On Tue, 25 Feb 2014 14:33:05 -0500, Walter Bright <newshou...@digitalmars.com> wrote:

On 2/25/2014 2:28 AM, Daniel Murphy wrote:
Walter + Andrei did it, and it was completely intentional, and it was known that
it would break code.

https://github.com/D-Programming-Language/dmd/pull/3054

It was intended to only break code that was already broken (would fail at runtime). It appears that this turned out to not be entirely true.

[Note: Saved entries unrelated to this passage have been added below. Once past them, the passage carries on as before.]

-- ==== Sys2Proof/Certificates/Slice0/Obligations.lean ====
section
/-! DEFINITION. The statements about the model, in the order of the spec's chapters. A statement that rests on a choice of
the model names its entry of the assumption log; one whose link stands after `takeUp` or `answered` rests on entry 5, that a
sender looks at the end of an event. -/

open Sys2Proof Sys2Proof.Machine

/-! ### Commands, reset -/

/-- A step takes the command at the front of the queue and carries it out on the rest. The operations and events are "each whole
and indivisible" (What each step holds); the queue itself is the model's (log entry 1). -/
def Obligations.StepRunsFrontCommand : Prop :=
  ∀ (c : Instr) (rest : List Instr) (s : State), step (s.setPending (c :: rest)) = exec c (s.setPending rest)

/-- Every command runs in every state: none faults, none is refused, and none touches the commands that wait. That none stops is
the model's choice (log entry 31), and the queue of waiting commands is the model's own (log entry 1). -/
def Obligations.EveryCommandTakesNextState : Prop :=
  ∀ (c : Instr) (s : State), ∃ t, exec c s = .next t ∧ t.pending = s.pending

/-- Every command, in any state in which the senders are settled, leaves them settled: at the end of each event an idle
transmitter with a reply or notice queued, and an idle station with a line queued, has begun to send (R114, R181; that they
look at the end of an event is the model's choice, log entry 5). -/
def Obligations.SendersNeverStandIdle : Prop :=
  ∀ (c : Instr) (s t : State), s.Settled → exec c s = .next t → t.Settled

/-- What the spec's chapters say of the state after power-on, on a flash that holds nothing (R14, R29, R49, R68, R87,
R110, R127, R141, R145, R159, R177, R188). The pins, the supply's state and the blank flash are the model's choice (log
entry 2). -/
def Obligations.ResetStateHoldsPowerOnValues : Prop :=
  let s := State.reset
  s.power = .starting .powerOn ∧ s.pending = [] ∧
  s.chain.lug = 0 ∧ s.chain.phase = 0 ∧ s.chain.backlash = 0 ∧ s.chain.aligned = false ∧
  s.chain.boundaryMark = false ∧ s.chain.slips = 0 ∧ s.chain.eyeMisses = 0 ∧ s.chain.encoderErrors = 0 ∧
  s.chain.config = { pulses := 512, tolerance := 32, markA := 6, markB := 9, window := 3, commit := 14, deadline := 18,
                     sort := 24 } ∧
  s.logs = { queue := [], nextId := 1, shortRecords := 0, emptyRecords := 0, forcedCloses := 0 } ∧
  s.scan.currentLug = none ∧ s.scan.boardPresent = false ∧ s.scan.held = none ∧ s.scan.context = 0 ∧
  s.scan.vision = .absent ∧ s.track = { boards := [], notCommitted := 0 } ∧
  s.frames.run = none ∧ s.frames.holds = [] ∧ s.frames.generation = 0 ∧ s.frames.nextCode = 1 ∧
  s.frames.base = [56, 54, 52, 48, 44, 0, 10, 25, 40, 60, 2, 5, 8, 11, 14, 0, 0, 1, 1, 1, 0, 10, 10, 15, 20, 1, 3] ∧
  s.solver.queue = [] ∧ s.solver.inProgress = none ∧ s.solver.run = none ∧
  s.solver.values = List.replicate 200 { state := .absent, value := 0 } ∧
  s.stationA.selection = none ∧ s.stationB.selection = none ∧ s.stationA.output = [] ∧ s.stationB.output = [] ∧
  s.trimmer.presented = none ∧ s.trimmer.staged = none ∧ s.trimmer.phase = .ready ∧ s.trimmer.mode = .interlocked ∧
  s.trimmer.width = 20 ∧ s.trimmer.lines = { saws := 0, tag := 0, dv := false } ∧
  s.sorter.bins = [] ∧ s.sorter.defaultBin = 30 ∧ s.sorter.strobe = .idle ∧ s.sorter.waiting = none ∧
  s.tally.period = 1 ∧ s.tally.orders = [] ∧ s.tally.accepted = 0 ∧ s.tally.interval = 32 ∧
  s.store.queue = [] ∧ s.store.inFlight = none ∧ s.store.nextSeq = 1 ∧ s.store.conditionFull = false ∧
  s.watch.captures = [] ∧ s.watch.slots.map WatchSlot.state = [.empty, .empty, .empty, .empty] ∧
  s.link.replies = [] ∧ s.link.notices = [] ∧ s.link.noticeTag = 0 ∧ s.link.framer.receiving = false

I just wrote this and compiled on 2.064:

import std.stdio;

struct S
{
    int x;
    int y;
    bool opEquals(ref const(S) other) const { return other.x == x;}
}

void main()
{
    int[S] aa;
    aa[S(1, 2)] = 5;
    aa[S(1, 3)] = 6;
    writeln(aa);
}

Output:

[S(1, 2):5, S(1, 3):6]

Now, clearly this is not correct, and should be flagged by the compiler, or fixed in the runtime.

I suggest this path:

1. Switch AA to using the 'equals' function
2. Do not allow keys that provide opCmp function but not opEquals (these will not work correctly)

This will provide a sane implementation and not break existing code when the default opEquals and opCmp are used (both will act the same as far as AAs are concerned).